All four were dead. If one was still alive Bingo would at least have a suspect, but with the whole crew wiped out Bingo had nothing. He had to find another answer. But he had no idea who it could possibly be. Whoever shot him had to have something to do with the heist, since their goal was obviously to take the loot all for themselves, but very few people knew anything about the job. The only two people still alive who knew about it, besides himself, were Beano Moretti, who’d set up the job, and Bingo’s capo, Vinnie Blue Nose. The thought that Vinnie or Beano would take him out for mere peanuts was ludicrous. Bingo brought in far more money than that on a regular basis. They weren’t in the business of killing off their paychecks.
Then Bingo realized there was one other person who knew about the heist: his girlfriend, Isabella Funshine. She was an exotic dancer down at Bonkers, one of the Bozo Family’s clown strip clubs. A real looker, but young and naïve, way too innocent for a place like Little Bigtop. If it weren’t for Bingo coming into her life just as she moved in six months ago, the city would have eaten her alive.
With Bingo as her boyfriend, nobody touched her. Nobody even got too close to the stage when she was dancing at work. She was protected, but in order for her to be protected Bingo had to make sure everyone in town knew that the girl was his. Yet it was a double-edged sword. Though it made sure nobody abused or took advantage of the innocent girl, it also made her a target. Anyone who wanted to get to Bingo could go through her. That had to have been what happened. Somebody got to Isabella and forced information out of her. She told them about the heist and they made their move.

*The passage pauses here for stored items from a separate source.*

-- ==== Sys2Proof/Word.lean ====
section
/-! DEFINITION. The word types of the block: 32-bit registers, 16-bit samples, stream bytes, complex elements. -/

namespace Sys2Proof

/-- A register, a command word, a floating-point pattern: 32 bits (R6, R95). -/
abbrev Word := BitVec 32

/-- A byte of the frame-source stream (R60). -/
abbrev Byte := BitVec 8

/-- A raw ADC sample: 16 bits, two's complement (R94). -/
abbrev Sample := BitVec 16

/-- A word index on the control port, which carries `addr[31:2]` only (R61): the byte address is four times it. -/
abbrev WordIndex := BitVec 30

/-- A ComplexSample: two 32-bit floating-point patterns, always moved whole (R96). -/
structure ComplexSample where
  re : Word
  im : Word
  deriving DecidableEq, Repr

end Sys2Proof
end

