-- ==== Sys2Proof/WellFormed.lean ====
section
/-! DEFINITION. The checks that can fail before anything runs: of a command word (R90, R92) and of the launch
parameter RAW_CAP (R6, U6). An `Instr` carries no operand, so nothing about one can be ill-formed. -/

namespace Sys2Proof

/-- A command names no operand (R93): every term of `Instr` is well-formed. -/
def Instr.wf : Instr → Bool
  | .nop | .load | .deint | .reshape | .permute | .frame | .probe | .errclr => true

/-- Field ZERO of format C, bits [31:8], is zero (R90). -/
def CommandWord.zeroFieldOk (c : Word) : Bool := c.extractLsb' 8 24 == 0#24

/-- Field OP, bits [7:0], is one of the eight assigned opcodes (R91). -/
def CommandWord.opcodeOk (c : Word) : Bool := decide (c.extractLsb' 0 8 < 8#8)

/-- A word is legal exactly when both checks pass (R92). -/
def CommandWord.wf (c : Word) : Bool := CommandWord.zeroFieldOk c && CommandWord.opcodeOk c

/-- A launch with a RAW_CAP above 2^26 is rejected (R6; U6 `refuse`). -/
def Launch.wf (rawCap : Nat) : Bool := decide (rawCap ≤ 2 ^ 26)

end Sys2Proof
end

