-- ==== Sys2Proof/Laws/PerInstr.lean ====
section
/-! SUPPORT. Statements about every constructor of `Instr` as syntax, one lemma per constructor. -/

namespace Sys2Proof.Laws

/-- Format C (R90): field ZERO of the command's word is zero and its opcode is assigned; the word passes the checks of
WellFormed and so does the term. -/
def FormatC.Statement (i : Instr) : Prop :=
  (encode i).extractLsb' 8 24 = 0#24 ∧ (encode i).extractLsb' 0 8 = opcode i ∧ CommandWord.wf (encode i) = true
    ∧ i.wf = true

theorem FormatC.nop : FormatC.Statement .nop := by unfold FormatC.Statement; decide
theorem FormatC.load : FormatC.Statement .load := by unfold FormatC.Statement; decide
theorem FormatC.deint : FormatC.Statement .deint := by unfold FormatC.Statement; decide
theorem FormatC.reshape : FormatC.Statement .reshape := by unfold FormatC.Statement; decide
theorem FormatC.permute : FormatC.Statement .permute := by unfold FormatC.Statement; decide
theorem FormatC.frame : FormatC.Statement .frame := by unfold FormatC.Statement; decide
theorem FormatC.probe : FormatC.Statement .probe := by unfold FormatC.Statement; decide
theorem FormatC.errclr : FormatC.Statement .errclr := by unfold FormatC.Statement; decide

end Sys2Proof.Laws
end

“Poor girl…,” Bingo said, thinking about all the things her captors could have done to her. Even though he knew she probably sold him out to save her own skin, he still felt bad about it. She didn’t have a choice. It was all his fault. He just hoped they let her live after they were through with her.
“Come on,” Bingo said to the cleaners. “We’re going to Bonkers.”
“Bonkers?” Red Wig asked.
“A strip club.”
Blue Wig asked, “Why are we going to a strip club?”
“What’s wrong with you?” Bingo asked as he went back to his car. “Don’t you like strip clubs?”
The cleaners looked at each other as if their time with the clown would never come to an end.
“He wants us to go with him to a strip club now?” Red Wig asked his partner.
“What’s he think we are, members of his crew or something?” Blue Wig asked.
“This day just keeps getting weirder and weirder,” Red Wig said.
But no matter how much they complained about it, they still couldn’t figure out a way to escape from their predicament.